-- ==== Sys2Proof/Tests/Slice0.lean ====
section
/-! SUPPORT. The model's own tests: words written out from the encoding, the well-formedness checks, one step on small states with
expected values from spec/95_test_vectors.md, and for every statement with hypotheses a state that meets them. -/

-- One test after another: the `decide +kernel` proofs then do not wait for earlier proofs in a thread each.
set_option Elab.async false

namespace Sys2Proof.Tests

open Sys2Proof.Machine

/-! ## Helpers -/

/-- A next state was answered and it passes the check. -/
def answers (o : Result) (p : State → Bool) : Bool :=
  match o with
  | .next t => p t
  | .fault _ => false
  | .refused _ => false

theorem next_of_answers {o : Result} {p : State → Bool} (h : answers o p = true) : ∃ t, o = .next t ∧ p t = true := by
  cases o with
  | next t => exact ⟨t, rfl, h⟩
  | fault r => simp [answers] at h
  | refused r => simp [answers] at h

/-- The unit with a command just accepted. -/
def running (op : BitVec 4) (opnd : Word) : Device :=
  { Device.reset with estate := .run, oplatch := op, lastop := op, opnd := opnd, remain := latencyOf op }

/-- The engine to move on an accepted command. -/
def engineState (op : BitVec 4) (opnd : Word) : State := { State.reset with dev := running op opnd, turns := [.engine] }

/-- The clock to move on an accepted command. -/
def clockState (op : BitVec 4) (opnd : Word) : State := { State.reset with dev := running op opnd, turns := [.clock] }

/-- The host to move, with `d` the unit and one write to make. -/
def writeState (d : Device) (r : Reg) (v : Int) : State :=
  { State.reset with dev := d, prog := .write (.reg r) (.lit v) .done, turns := [.host] }

/-- The host to move on the unit `d`. -/
def hostState (d : Device) : State := { State.reset with dev := d, turns := [.host] }

/-! ## Encoding: words written out from 30_encoding.md R70, R71, R75 -/

theorem test_decode_nop : decodeLanes 0b00000000#8 0#8 0#8 0#8 = .instr .nop := by decide
theorem test_decode_fsincos : decodeLanes 0b00000001#8 0#8 0#8 0#8 = .instr .fsincos := by decide
theorem test_decode_sin64rot : decodeLanes 0b00000010#8 0#8 0#8 0#8 = .instr .sin64rot := by decide
theorem test_decode_romrd : decodeLanes 0b00000011#8 0#8 0#8 0#8 = .instr .romrd := by decide
theorem test_decode_illegal_first : decodeLanes 0x17#8 0#8 0#8 0#8 = .illegalOp 7#4 := by decide
theorem test_decode_reserved_high_lane : decodeLanes 0#8 0#8 0#8 0x80#8 = .reservedBits 0#4 := by decide
theorem test_decode_table_word_short : decodeTableWord 8 2 = some .sin64rot := by decide
theorem test_decode_table_word_refuses : decodeTableWord 32 4 = none := by decide

/-- The ill-formed word of each check is refused by it (R75 (a), (b)). -/
theorem test_opAssigned_refuses : opAssigned 0x00000004#32 = false ∧ wellFormedWord 0x00000004#32 = false := by decide
theorem test_rsvdZero_refuses : rsvdZero 0x00000010#32 = false ∧ wellFormedWord 0x00000010#32 = false := by decide
theorem test_wellFormed_accepts : wellFormedWord 0x00000003#32 = true := by decide

/-! ## One step of each command -/

/-- V5.1, the completed NOP: STATUS 0x00000002. -/
theorem test_nop_completes :
    answers (step (engineState 0 0)) (fun t => t.dev.statusWord == 0x2#32 && t.dev.sin == 0) = true := by decide +kernel

/-- R140's corner: 0x00000010 is no NOP; from reset it gives STATUS 0x0000000A (V5.6's flags). -/
theorem test_nop_reserved_bits_rejected :
    answers (step (State.reset.withFetchWord 32 0x10)) (fun t => t.dev.statusWord == 0xA#32) = true := by decide +kernel

/-- V2.16: PHASE 0x20000000. -/
theorem test_fsincos_quarter :
    answers (step (engineState 1 0x20000000)) (fun t =>
      t.dev.sin == 0x5A827997#32 && t.dev.cos == 0x5A82797D#32 && t.dev.statusWord == 0x102#32) = true := by
  decide +kernel

/-- V2.10: the first phase of the third branch. -/
theorem test_fsincos_third_branch :
    answers (step (engineState 1 0xBFFFFFFD)) (fun t =>
      t.dev.sin == 0x80000011#32 && t.dev.cos == 0xFFFFFFF3#32) = true := by decide +kernel

/-- V3.65: N = 40 with the ignored bits set. -/
theorem test_sin64rot_ignored_bits :
    answers (step (engineState 2 0xFFFFFFE8)) (fun t =>
      t.dev.sin == 0x7641AF3D#32 && t.dev.cos == 0xCF043AB3#32 && t.dev.statusWord == 0x202#32) = true := by
  decide +kernel

/-- V3.33: N = 32, the branch's first index, with no negative zero. -/
theorem test_sin64rot_right_angle :
    answers (step (engineState 2 32)) (fun t => t.dev.sin == 0x7FFFFFFF#32 && t.dev.cos == 0#32) = true := by
  decide +kernel

/-- V4.9: SEL and IDX with every ignored bit set. -/
theorem test_romrd_ignored_bits :
    answers (step (engineState 3 0xFFFFFEC5)) (fun t => t.dev.sin == 0x1F19F97B#32 && t.dev.cos == 0#32) = true := by
  decide +kernel

/-- V4.8: ATAN index 31 is rejected with STATUS 0x00000322. -/
theorem test_romrd_out_of_range :
    answers (step (State.withFetchWord { State.reset with dev := { Device.reset with arg := 0x11F } } 32 3))
      (fun t => t.dev.statusWord == 0x322#32 && t.dev.sin == 0) = true := by decide +kernel

/-! ## Register writes and the bus -/

/-- V5.5: ERR_ILLOP outranks ERR_RSVD. -/
theorem test_illegal_outranks_reserved :
    answers (step (State.reset.withFetchWord 32 0x17)) (fun t => t.dev.statusWord == 0x706#32) = true := by decide +kernel

/-- V5.7: a CMD write while busy. -/
theorem test_busy_drop :
    answers (step (State.withFetchWord (hostState (running 1 0)) 32 2)) (fun t => t.dev.statusWord == 0x111#32) = true := by
  decide +kernel

/-- V5.10: STATUS 0x706 written with ones leaves 0x700. -/
theorem test_status_write :
    answers (step (writeState { Device.reset with done := true, errIllop := true, lastop := 7 } .status 0xFFFFFFFF))
      (fun t => t.dev.statusWord == 0x700#32) = true := by decide +kernel

/-- V5.13: CTRL written with 0xFFFFFFFD reads 1. -/
theorem test_ctrl_write :
    answers (step (writeState Device.reset .ctrl 0xFFFFFFFD)) (fun t => t.dev.readReg .ctrl == 1#32) = true := by
  decide +kernel

/-- V5.14: CTRL written with 3 resets, also while busy (P4). -/
theorem test_soft_reset :
    answers (step (writeState { running 1 5 with ie := true } .ctrl 3)) (fun t => t.dev == Device.reset) = true := by
  decide +kernel

/-- V6.1: an 8-bit read of SIN is a bus error. -/
theorem test_byte_read_faults :
    step { State.reset with prog := .read (.raw 0x14 1) 0 .done, turns := [.host] } = .fault (.busError 0x14) := by
  rfl

/-- V6.3: a 32-bit write at BASE + 0x0E is a bus error. -/
theorem test_misaligned_write_faults :
    step { State.reset with prog := .write (.raw 0x0E 4) (.lit 1) .done, turns := [.host] } = .fault (.busError 0x0E) := by
  rfl

/-- V5.18: a read of SIN while busy returns the previous value. -/
theorem test_read_while_busy :
    answers (step { hostState (running 1 0x40000000) with prog := rd .sin 4 .done })
      (fun t => t.rdata == some 0#32 && t.vars == [(4, 0)] && t.dev.busy) = true := by decide +kernel

/-- R78: `ROM.S` writes `(sel << 8) OR idx`. -/
theorem test_rom_pseudo_operand :
    answers (step { State.reset with prog := romS (.lit 1) (.lit 30) 0 .done }) (fun t => t.dev.arg == 0x11E#32) = true := by
  decide +kernel

/-- R77 `FOR`: the variable takes the first value and the loop goes on from the next. -/
theorem test_loop :
    answers (step { State.reset with prog := .loop 2 (.lit 0) (.lit 3) .done .done })
      (fun t => t.vars == [(2, 0)] && t.prog == .loop 2 (.lit 1) (.lit 3) .done .done) = true := by decide +kernel

/-- P2: `LET n = 8 + 16*k` with k = 3 gives 56. -/
theorem test_let_with_product :
    answers (step { State.reset with
        vars := [(2, 3)], prog := .assign 5 (.add (.lit 8) (.mul (.lit 16) (.var 2))) .done })
      (fun t => t.vars == [(2, 3), (5, 56)]) = true := by decide +kernel

/-- A statement that reads an unbound variable runs: its value is free, and the write happens (log entry 16). -/
theorem test_unbound_variable_runs :
    answers (step { State.reset with prog := .write (.reg .arg) (.var 0) .done })
      (fun t => t.prog == .done && t.dev.estate == .idle) = true := by rfl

* [AIM OF THE TASK]
Please copy the lines in the records above between the one holding "outranks ERR_RSVD. -/" and the one holding "(fun t => t.dev.statusWord == 0x700#32)", inclusive, exactly and with no other line.

* [WRITTEN SOLUTION]
/-- V5.5: ERR_ILLOP outranks ERR_RSVD. -/
theorem test_illegal_outranks_reserved :
    answers (step (State.reset.withFetchWord 32 0x17)) (fun t => t.dev.statusWord == 0x706#32) = true := by decide +kernel

/-- V5.7: a CMD write while busy. -/
theorem test_busy_drop :
    answers (step (State.withFetchWord (hostState (running 1 0)) 32 2)) (fun t => t.dev.statusWord == 0x111#32) = true := by
  decide +kernel

/-- V5.10: STATUS 0x706 written with ones leaves 0x700. -/
theorem test_status_write :
    answers (step (writeState { Device.reset with done := true, errIllop := true, lastop := 7 } .status 0xFFFFFFFF))
      (fun t => t.dev.statusWord == 0x700#32) = true := by decide +kernel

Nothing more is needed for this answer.